To say Hollywood’s Jacobo Fernandez is having merely a breakout year in 2008 would be like saying the Miami Dolphins merely won a few games in 1972. True, Fernandez isn’t having a perfect season, but it would be hard for him to imagine having a better performance. Well, upon reflection, perhaps there’s one thing he’d change.

“I think God does not want me to get a bracelet,” he said, referring to his five-hour heads-up battle with poker pro David Singer in the World Series of Poker’s Event No. 3, a $1,500 no-limit hold’em tournament. Fernandez went to that final table as chipleader with nearly a quarter of the chips in play. “David Singer is an excellent player and one of us had to win. He had more luck than I did. It has not been difficult to get over my loss. … It will happen whenever it’s meant to happen.”

Fernandez’s modesty in a sport full of ego is refreshing. Before 2008, he had some moderate success and recognition on a national level, once finishing third in 2007’s L.A. Poker Classic, a WPT event in which Mike Sexton and Vince Van Patten called him “Jacob” during the telecast.

People should know his name now, however, though outside card rooms he says he hasn’t had to make major adjustments in his personal life. Perhaps it’s the language barrier (he doesn’t speak English and finds it difficult to deal with) that has kept the media at bay and allows him to lead a “normal” life.

He made three final tables, cashing a whopping seven times for nearly $660K in this year’s WSOP (he has nine overall WSOP cashes) and was named CardPlayer’s WSOP Player of the Year. Plus he very narrowly missed winning the ESPN version of the same award.
“I was very happy and proud when I was named CardPlayer’s WSOP Player of the Year,” said the 44-year-old who owns Affordable Rent-A-Car in Orlando. “I believe I’m a good player and that’s the reason I have done so well this year at the WSOP. I think God has helped me.”

He said he wasn’t upset about not winning the ESPN award, but what he calls the “worst moment of my career” was a bad beat he suffered in Event No. 48.

“I went all-in with a pair of aces and my opponent had two jacks, but I still lost. I would have been the chipleader if I had won.” And he likely would have accumulated enough points from that event to stay ahead of Erick Lindgren, the eventual winner of the ESPN honor. Instead he went out 100th and pocketed just $5K.   

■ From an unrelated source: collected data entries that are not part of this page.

-- ==== Sys2Proof/Machine/Syllabus.lean ====
section
/-! DEFINITION. The SYL block (R201 to R203, R220 to R233): staging, FINISH, loading and unloading, and the policy. -/

namespace Sys2Proof.Machine

/-! ## Completing commands (R221, R382) -/

/-- A command of the stage engine completes. -/
def stageOver (iss : Issuer) (result status : Nat) (body : List Byte) (s : State) : State :=
  postCmd iss status body { s with syl.stageTag := iss.tag % 256, syl.stageResult := result }
def stageDone (iss : Issuer) (result : Nat) (s : State) : State := stageOver iss result result [] s

/-- A command of the load engine completes. -/
def loadOver (iss : Issuer) (result status : Nat) (body : List Byte) (s : State) : State :=
  postCmd iss status body { s with syl.loadTag := iss.tag % 256, syl.loadResult := result }
def loadDone (iss : Issuer) (result : Nat) (s : State) : State := loadOver iss result result [] s

/-- A SYL fault: HOLD-class, named in FAULT_CODE (R223, R225). -/
def sylFault (code slot sec off check : Nat) (s : State) : State :=
  raiseHub code (detS slot sec off check) { s with syl.faultCode := code }

/-- A command of the stage engine runs unless it is barred (R496, R516). -/
def stageCmd (iss : Issuer) (f : State → State) (s : State) : State :=
  match jobBar false s with
  | some b => stageOver iss b.1 b.2 [] s
  | none => f s

/-- A command of the load engine runs unless it is barred (R439, R450, R496, R516), or the engine is active: then it is dropped
with OVERRUN (R221). -/
def loadCmd (busy : Bool) (iss : Issuer) (f : State → State) (s : State) : State :=
  match jobBar busy s with
  | some b => loadOver iss b.1 b.2 [] s
  | none => if s.syl.load.isSome then { s with syl.overrun := true } else f s

/-- Slot `k` replaced. -/
def setSlot (k : Nat) (x : CacheSlot) (s : State) : State := { s with syl.slots := tset s.syl.slots k x }

/-- A slot that no command but its own LOAD or UNLOAD may change: RESIDENT, or being loaded (R201, R224, R225). -/
def pinned (s : State) (k : Nat) : Bool := (slotAt s k).st == .resident || s.syl.load.any fun l => l.slot = k

/-! ## The model cache in the loft (R203, R286, R299; log entry 12) -/

/-- The STALL sections of an image whose directory has been staged: stall, first byte and end (R203). -/
def stallSpans (b : List Byte) : List (Nat × Nat × Nat) :=
  if b.length < 256 ∨ b.length < imgDirOff b + 32 * imgSections b then []
  else ((sectionsOf b).filter fun x => x.ty = 2 && x.target < 1200).map fun x => (x.target, x.off, x.off + x.len)

/-- The stall whose section holds byte `o` of an image. -/
def ownerAt (spans : List (Nat × Nat × Nat)) (o : Nat) : Option Nat :=
  (spans.find? fun x => x.2.1 ≤ o && o < x.2.2).map (·.1)

/-- The end of the bytes from `o` up to `hi` that lie in one image page and belong to one owner. -/
def nextCut (spans : List (Nat × Nat × Nat)) (o hi : Nat) : Nat :=
  (spans.flatMap fun x => [x.2.1, x.2.2]).foldl (fun m c => if o < c ∧ c < m then c else m) (min hi ((o / 4096 + 1) * 4096))

/-- The bytes from `o` up to `hi` of an image as runs of one page and one owner: owner, first byte and length. -/
def ownedRuns (spans : List (Nat × Nat × Nat)) : Nat → Nat → Nat → List (Option Nat × Nat × Nat)
  | 0, _, _ => []
  | f + 1, o, hi =>
    if hi ≤ o then []
    else
      let c := nextCut spans o hi
      (ownerAt spans o, o, c - o) :: ownedRuns spans f c hi
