/-- The conversion constants: a ratio of ten-thousandths rounded once. -/
def tenK (a : Nat) : W32 := round32 (ratio false a 10000 0)
def recipTenK (a : Nat) : W32 := round32 (ratio false 10000 a 0)
def vidKr (c : VidCtx) : W32 := if c.matrix = 1 then tenK 2126 else tenK 2627
def vidKb (c : VidCtx) : W32 := if c.matrix = 1 then tenK 722 else tenK 593
def vidCbs (c : VidCtx) : W32 := if c.matrix = 1 then recipTenK 18556 else recipTenK 18814
def vidCrs (c : VidCtx) : W32 := if c.matrix = 1 then recipTenK 15748 else recipTenK 14746
/-- Kg = RNE(1 − Kr − Kb), rounded once. -/
def vidKg (c : VidCtx) : W32 := round32 (((val32 one32).add (val32 (vidKr c)).neg).add (val32 (vidKb c)).neg)

/-- Y, Cb and Cr of one pixel of an RGB input (R353). -/
def pixelYcc (c : VidCtx) (p : PicDesc) (b : List Byte) (x y : Nat) : W32 × W32 × W32 :=
  let at_ := fun pl => rgbSample c b (pl * p.ppitch + y * p.rpitch + x)
  let r := at_ 0
  let g := at_ 1
  let bl := at_ 2
  let l := fma (vidKr c) r (fma (vidKg c) g (fmul (vidKb c) bl))
  (l, fmul (fsub bl l) (vidCbs c), fmul (fsub r l) (vidCrs c))

/-- A value scaled, offset, rounded to the nearest even integer and clamped to the depth (R353). -/
def quantise (c : VidCtx) (v : W32) (scale off : Nat) : Nat :=
  match ((val32 v).mul (ofNatV scale)).add (ofNatV off) with
  | .fin false m e => min (2 ^ c.depth - 1) (roundUnits 0 0 0 m e 0)
  | _ => 0

/-- The luma and chroma samples of an RGB input, Y then Cb then Cr (R353). -/
def rgbInput (c : VidCtx) (p : PicDesc) (b : List Byte) : List Nat :=
  let n := 2 ^ (c.depth - 8)
  let (ys, yo, cs, co) := if c.range = 0 then (219 * n, 16 * n, 224 * n, 128 * n)
    else (2 ^ c.depth - 1, 0, 2 ^ c.depth - 1, 2 ^ (c.depth - 1))
  let quarter := round32 (ratio false 1 4 0)
  let chroma := fun (f : W32 × W32 × W32 → W32) => (List.range (c.width / 2 * (c.height / 2))).map fun i =>
    let x := 2 * (i % (c.width / 2))
    let y := 2 * (i / (c.width / 2))
    let v := fun dx dy => f (pixelYcc c p b (x + dx) (y + dy))
    quantise c (fmul (fadd (fadd (v 0 0) (v 1 0)) (fadd (v 0 1) (v 1 1))) quarter) cs co
  ((List.range (c.width * c.height)).map fun i => quantise c (pixelYcc c p b (i % c.width) (i / c.width)).1 ys yo) ++
  chroma (·.2.1) ++ chroma (·.2.2)

/-- The element of each sample of a YUV picture, in the order Y, Cb, Cr (R353). -/
def yuvElems (c : VidCtx) (p : PicDesc) : List Nat :=
  let plane := fun base pitch w h => (List.range (w * h)).map fun i => base + i / w * pitch + i % w
  plane 0 p.rpitch c.width c.height ++ plane p.ppitch (p.rpitch / 2) (c.width / 2) (c.height / 2) ++
  plane (p.ppitch + p.ppitch / 4) (p.rpitch / 2) (c.width / 2) (c.height / 2)

/-- The samples that an encode engine codes (R353). -/
def encodeInput (c : VidCtx) (p : PicDesc) (b : List Byte) : List Nat :=
  if c.input = 1 then rgbInput c p b
  else (yuvElems c p).map fun i => leAt b (i * yuvBytes c) (yuvBytes c) % 2 ^ c.depth

/-! ## Completing a picture (R355, R360 to R367) -/

/-- Bytes written to DST: loft or host memory. -/
def putDst (a : W64) (cells : List (Nat × Byte)) (s : State) : State :=
  if inLoft a then
    let cs := cells.map fun c => (loftOf a + c.1, c.2)
    loftPut cs (fun w => (List.range 64).all fun i => cs.any fun c => c.1 = w + i) (hubPkts 2 1 (loftOf a) cells.length s)
  else hostSend ((runsFrom (hostOf a) (dense cells)).flatMap fun r => hostWrites r.1 r.2) s
where
  /-- The bytes from offset 0 up, absent ones none. -/
  dense (cells : List (Nat × Byte)) : List (Option Byte) :=
    (List.range ((cells.map (·.1 + 1)).foldl max 0)).map fun i => (cells.find? fun c => c.1 = i).map (·.2)

/-- The bytes of SRC: from the loft, or as the host returned them. -/
def srcBytes (s : State) (c : VidCtx) (p : PicDesc) (src : HostRead) : List Byte :=
  if inLoft p.src then loftRead s (loftOf p.src) (srcSpan c p) else padTo (srcSpan c p) (src.getD [])

/-- An engine has read its picture and the stream's reference area (R290, R351). -/
def vidReads (c : VidCtx) (p : PicDesc) (ecc : EccReport) (s : State) : State :=
  let s := hubRead ecc 0 c.refbase (refNeed c) s
  if inLoft p.src then hubRead ecc 0 (loftOf p.src) (srcSpan c p) s else s

/-- The stream's picture stores, as the loft holds them (R351). -/
def refBytes (s : State) (c : VidCtx) : List Byte := loftRead s c.refbase (refNeed c)

/-- The position of a picture in its stream, on which its bits depend beside its content (R43, R44, R359): its number, key, the last key
picture, the long-term slots and requests, and rate control's F and D. -/
def codecPos (x : Stream) (r : RunPic) : List Nat :=
  [r.picno, b2n r.key, x.keyAt, (r.ltrMark.map (· + 1)).getD 0, (r.ltrUse.map (· + 1)).getD 0, x.full, x.debt] ++
  x.ltrSlots.map fun j => (j.map (· + 1)).getD 0

/-- The picture takes a store of the reference area (R351). -/
def storeRef (c : VidCtx) (store : Nat) (byte : Nat → Byte) (s : State) : State :=
  hubWrite (c.refbase + store % refCount c * refUnit c) ((List.range (refUnit c)).map byte) s

/-- A quantity per picture from a rate in kbit/s: A, and PEAK's (R360). -/
def perPicture (c : VidCtx) (rate : Nat) : Nat := rate * 1000 * c.fden / c.fnum

/-- Rate control's budget of a picture: what is paid of D, H and T (R360). -/
structure Budget where
  pay : Nat
  h : Nat
  t : Nat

Fernandez, born in Gurabo-Santiago in the Dominican Republic, began playing cards at a very young age. Now he plays all of the disciplines very well, as testament to his cashes in stud and Omaha events at the WSOP, but he says Texas Hold’em is his game of choice. He admits he didn’t start playing tournament poker until he entered an event in Mississippi in November 2006. And it didn’t take him long to earn his first cash, finishing 14th a month later in a smaller buy-in event at the Five Diamond World Poker Classic in Las Vegas. But from there he flew under the radar while poker’s boom settled. Aside from his $607K cash at the L.A. Poker Classic (which he says is still the best moment of his career despite this year’s WSOP performance), most of his cashes came in undercard events in Vegas, his home away from home.

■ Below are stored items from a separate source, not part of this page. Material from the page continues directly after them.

-- ==== Sys2Proof/Certificates/Slice0/Obligations.lean ====
section
/-! DEFINITION. The statements for the provers: what the commands and the whole machine do, rule by rule of spec/. -/

open Sys2Proof Sys2Proof.Machine

/-! ## The queue and every command -/

/-- A step takes the command at the front of the queue and runs it on the state with the queue's rest; on an empty queue the
pace rings tick (log entry 6). -/
def Obligations.StepRunsFrontCommand : Prop :=
  (∀ (c : Instr) (rest : List Instr) (s : State), s.pending = c :: rest → step s = exec c { s with pending := rest }) ∧
  (∀ s : State, s.pending = [] → step s = .next (tick s))

/-- No command of the WJ2 ends in a fault or a refusal, in any state and with any operands, since the spec gives every access and every
event an outcome (R424, R490); and no command's effect reaches the queue of waiting commands. -/
def Obligations.CommandsRunAndLeaveTheQueue : Prop :=
  (∀ (i : Instr) (s : State), ∃ t, exec i s = .next t) ∧
  (∀ (i : Instr) (s t : State), exec i s = .next t → t.pending = s.pending)

/-! ## Reset and pins (R29, R386, R495, R513, R515) -/

/-- What reset leaves, as the Reset columns of the register tables give it (R495): read through the privileged view. -/
def Obligations.ResetRegisterValues : Prop :=
  (∀ b, b < 4 → regWord .priv (0x100 + 8 * b) State.reset = 0) ∧
  regWord .priv (pwrBase + 0x8) State.reset = 1 ∧ regWord .priv (pwrBase + 0x30) State.reset = 750 ∧
  regWord .priv hostBase State.reset = 4 ∧
  (∀ p, p < 1280 → regWord .priv (bringBase + 0x2000 + 8 * p) State.reset = 0xFFFFFFF07FF) ∧
  regWord .priv (rollBase + 0x30) State.reset = 4096 <<< 32 ∧
  (∀ i, i < 16 → regWord .priv (loftBase + 0x200 + 8 * i) State.reset = 0) ∧
  regWord .priv loftBase State.reset = 0x1008 ∧ regWord .priv (loftBase + 0x40) State.reset = 0x10C ∧
  (∀ c, c < 6 → regWord .priv (fabBase + 0x100 + 8 * c) State.reset = 0x80400 + (if c = 0 ∨ c = 2 then 64 else 0)) ∧
  (∀ g, g < 12 → regWord .priv (gateBase + 0x280 + 8 * g) State.reset = 0xF <<< 32) ∧
  regWord .priv (snapBase + 0x30) State.reset = 4 <<< 56 ∧ regWord .priv (snapBase + 0x40) State.reset = 256

/-- A low on RESET_N, or on PWRGD_AUX while RESET_N is high, returns every block to reset and keeps only the pins, the burned fuses and
the queue (R29, R515). The boot starts once RESET_N is released with PWRGD_AUX high; PWRGD_AUX falling in reset and PWRGD_CORE moving
with no barn powered change their pin alone (R386, R513). -/
def Obligations.PinsAndReset : Prop :=
  (∀ s : State, s.sec.run = none →
    exec .resetNAssert s = .next { State.reset with
      pending := s.pending, free := s.free, pins := { s.pins with resetN := false },
      sec := { ({} : SecBlk) with svnBurned := s.sec.svnBurned, epochsBurned := s.sec.epochsBurned } } ∧
    (s.pins.resetN = true → exec .pwrgdAuxFall s = .next { State.reset with
      pending := s.pending, free := s.free, pins := { s.pins with pwrgdAux := false },
      sec := { ({} : SecBlk) with svnBurned := s.sec.svnBurned, epochsBurned := s.sec.epochsBurned } })) ∧
  (∀ s : State,
    (s.pins.resetN = false → exec .resetNRelease s =
      .next { s with pins.resetN := true, dev.booting := s.dev.booting || s.pins.pwrgdAux }) ∧
    (s.pins.pwrgdAux = false → exec .pwrgdAuxRise s =
      .next { s with pins.pwrgdAux := true, dev.booting := s.dev.booting || s.pins.resetN }) ∧
    (s.pins.resetN = false → exec .pwrgdAuxFall s = .next { s with pins.pwrgdAux := false }) ∧
    exec .pwrgdCoreRise s = .next { s with pins.pwrgdCore := true } ∧
    (barnsOn s = false → exec .pwrgdCoreFall s = .next { s with pins.pwrgdCore := false }))

/-- The hub boot ROM ends (R388): BOOTED with the host link up on its four lowest wavelengths, or HUB_SELFTEST_FAIL raised and the
phase kept. -/
def Obligations.HubBootEnds : Prop :=
  ∀ s : State, s.dev.booting = true →
    (∃ t, exec (.hubBootDone true) s = .next t ∧ t.bring.phase = .booted ∧ t.host.up = true ∧ t.dev.booting = false ∧
      (engineAt t 12).active = [0, 1, 2, 3] ∧ t.flt = s.flt ∧ t.stalls = s.stalls ∧ t.loft = s.loft) ∧
    (∃ t, exec (.hubBootDone false) s = .next t ∧ t.bring = s.bring ∧ t.host = s.host ∧ t.dev.booting = false ∧
      ∃ r, t.flt.raised = s.flt.raised ++ [r] ∧ r.code = 0x0A04)

/-! ## Supplies, sensors and power (R407 to R421) -/

/-- PWRGD_CORE falling with the barns powered, and a powered die at 115 °C, stop the device until reset and raise their record once;
readings in range change nothing; an average updates PWR_MEAS, PWR_TEMP, HOT and VMISMATCH, and nothing outside the PWR block (R418 to
R420). -/
def Obligations.SensorsAndStops : Prop :=
  (∀ s : State,
    (s.pins.pwrgdCore = true → barnsOn s = true → s.pwr.supplyLogged = false →
      ∃ t, exec .pwrgdCoreFall s = .next t ∧ t.pwr.tripped = true ∧ t.pwr.stopped = true ∧ t.pins.pwrgdCore = false ∧
        t.loft = s.loft ∧ ∃ r ∈ t.flt.raised, r.code = 0x0702) ∧
    (∀ temps vcore, s.pins.resetN = true → s.pins.pwrgdAux = true → s.pwr.thermalLogged = false → 920 ≤ temps.getD 4 0 →
      ∃ t, exec (.sensorSample temps vcore) s = .next t ∧ t.pwr.tripped = true ∧ t.pwr.stopped = true ∧ t.loft = s.loft ∧
        ∃ r ∈ t.flt.raised, r.code = 0x0701)) ∧
  (∀ (s : State) (temps : List Int) (vcore : List Nat),
    ((∀ d, d < 5 → temps.getD d 0 < 920) → (∀ b, b < 4 → 600 ≤ vcore.getD b 0 ∧ vcore.getD b 0 ≤ 870) →
      exec (.sensorSample temps vcore) s = .next s) ∧
    (∀ power, s.pins.resetN = true → s.pins.pwrgdAux = true → barnsOn s = true → power < 2 ^ 16 → vcore.length = 4 →
      ∃ t, exec (.measAverage power temps vcore) s = .next t ∧ t = { s with pwr := t.pwr } ∧ t.pwr.power = power ∧
        t.pwr.updates = (s.pwr.updates + 1) % 2 ^ 32 ∧ (t.pwr.hot = true ↔ ∃ d, d < 5 ∧ 840 < temps.getD d 0) ∧
        t.pwr.vcore ∈ vcore ∧ (∀ v ∈ vcore, t.pwr.vcore ≤ v) ∧
        (∀ d, d < 5 → t.pwr.temps.getD d 0 = temps.getD d 0) ∧
        (t.pwr.vmismatch = true ↔ ∃ v ∈ vcore, s.pwr.vset + 25 < v ∨ v + 25 < s.pwr.vset) ∧
        t.pwr.vset = s.pwr.vset ∧ t.pwr.yardOn = s.pwr.yardOn))

/-- AUX, STANDBY and IDLE that meet their preconditions start a transition, and what the target state loses is lost at once; one that fails
a precondition has RESULT STATE, raises POWER_COMMAND_REFUSED and changes nothing else; and a transition with nothing queued behind it
completes, entry to AUX ending the results of bring-up but keeping the syllabus policy and keys (R409 to R411, R421, R496). -/
def Obligations.PowerTransitions : Prop :=
  (∀ (s : State) (v : View) (tag : Nat), Serves s 8 4 → v = .priv → s.pwr.moving = none → s.pwr.tripped = false →
    yardsMoving s = false →
    (stateAllowed .idle s = true →
      exec (.pwrIdle v tag) s = .next { s with pwr.moving := some .idle, pwr.tag := tag % 256, pwr.result := 0 }) ∧
    (stateAllowed .standby s = true →
      ∃ t, exec (.pwrStandby v tag) s = .next t ∧ t.pwr = { s.pwr with moving := some .standby, tag := tag % 256, result := 0 } ∧
        t.loft = s.loft ∧ t.syl = s.syl ∧ t.bring = s.bring ∧
        ∀ p, (stallP t p).scratch = [] ∧ (stallP t p).slots = [] ∧ (stallP t p).ledger = [] ∧ (stallP t p).tokens = 0) ∧
    (stateAllowed .aux s = true →
      ∃ t, exec (.pwrAux v tag) s = .next t ∧ t.pwr = { s.pwr with moving := some .aux, tag := tag % 256, result := 0 } ∧
        (∀ a, memGet t.loft.mem a = 0) ∧ t.syl = s.syl ∧ t.bring = s.bring ∧
        ∀ p, (stallP t p).scratch = [] ∧ (stallP t p).slots = [] ∧ (stallP t p).ledger = [] ∧ (stallP t p).tokens = 0)) ∧
  (∀ (s : State) (tag : Nat), Serves s 8 4 → s.pwr.moving = none → yardsMoving s = false →
    (stateAllowed .idle s = false → ∃ r : FRec, r.code = 0x0703 ∧ exec (.pwrIdle .priv tag) s =
      .next { s with pwr.tag := tag % 256, pwr.result := 2, flt.raised := s.flt.raised ++ [r] }) ∧
    (stateAllowed .standby s = false → ∃ r : FRec, r.code = 0x0703 ∧ exec (.pwrStandby .priv tag) s =
      .next { s with pwr.tag := tag % 256, pwr.result := 2, flt.raised := s.flt.raised ++ [r] }) ∧
    (stateAllowed .aux s = false → ∃ r : FRec, r.code = 0x0703 ∧ exec (.pwrAux .priv tag) s =
      .next { s with pwr.tag := tag % 256, pwr.result := 2, flt.raised := s.flt.raised ++ [r] })) ∧
  (∀ s : State, s.pwr.pend = none → s.pwr.yardsQueued = none →
    (s.pwr.moving = some .idle → exec .powerTransitionDone s = .next { s with pwr.st := .idle, pwr.moving := none }) ∧
    (s.pwr.moving = some .standby → exec .powerTransitionDone s = .next { s with pwr.st := .standby, pwr.moving := none }) ∧
    (s.pwr.moving = some .aux → ∃ t, exec .powerTransitionDone s = .next t ∧ t.pwr.st = .aux ∧ t.pwr.moving = none ∧
      t.bring.phase = (if s.bring.phase = .refused then .refused else .fwOk) ∧ t.bring.refusal = s.bring.refusal ∧
      t.bring.ready = false ∧ (∀ p, (pstAt t p).test = .untested ∧ (pstAt t p).logical = none) ∧
      t.syl.lock = s.syl.lock ∧ t.syl.require = s.syl.require ∧ t.syl.keyv = s.syl.keyv ∧ t.syl.keys = s.syl.keys ∧
      t.syl.slots = [] ∧ t.roll = {} ∧ t.rng = {} ∧ t.vid = {} ∧ t.ctx = {} ∧ t.sec = s.sec ∧ t.flt = s.flt ∧ t.dev = s.dev ∧
      t.host = s.host))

“My home is Hollywood, Fla., but I travel very often to New York, Las Vegas and the Dominican Republic. … In Florida I play in Tampa and Hollywood, but I love to play in Vegas.” And that might be another explanation why he did so well this year. Since his remarkable WSOP run Fernandez also cashed in a Bellagio Cup event in July for $21K.
Speaking of Florida, what does the player of the year think about poker in the Sunshine State?

“I think that the poker in Florida is growing,” he said through his interpreter. “I have noticed that the majority of the best players come from Florida. I hope poker keeps growing throughout the United States and that it lasts for a very long time.”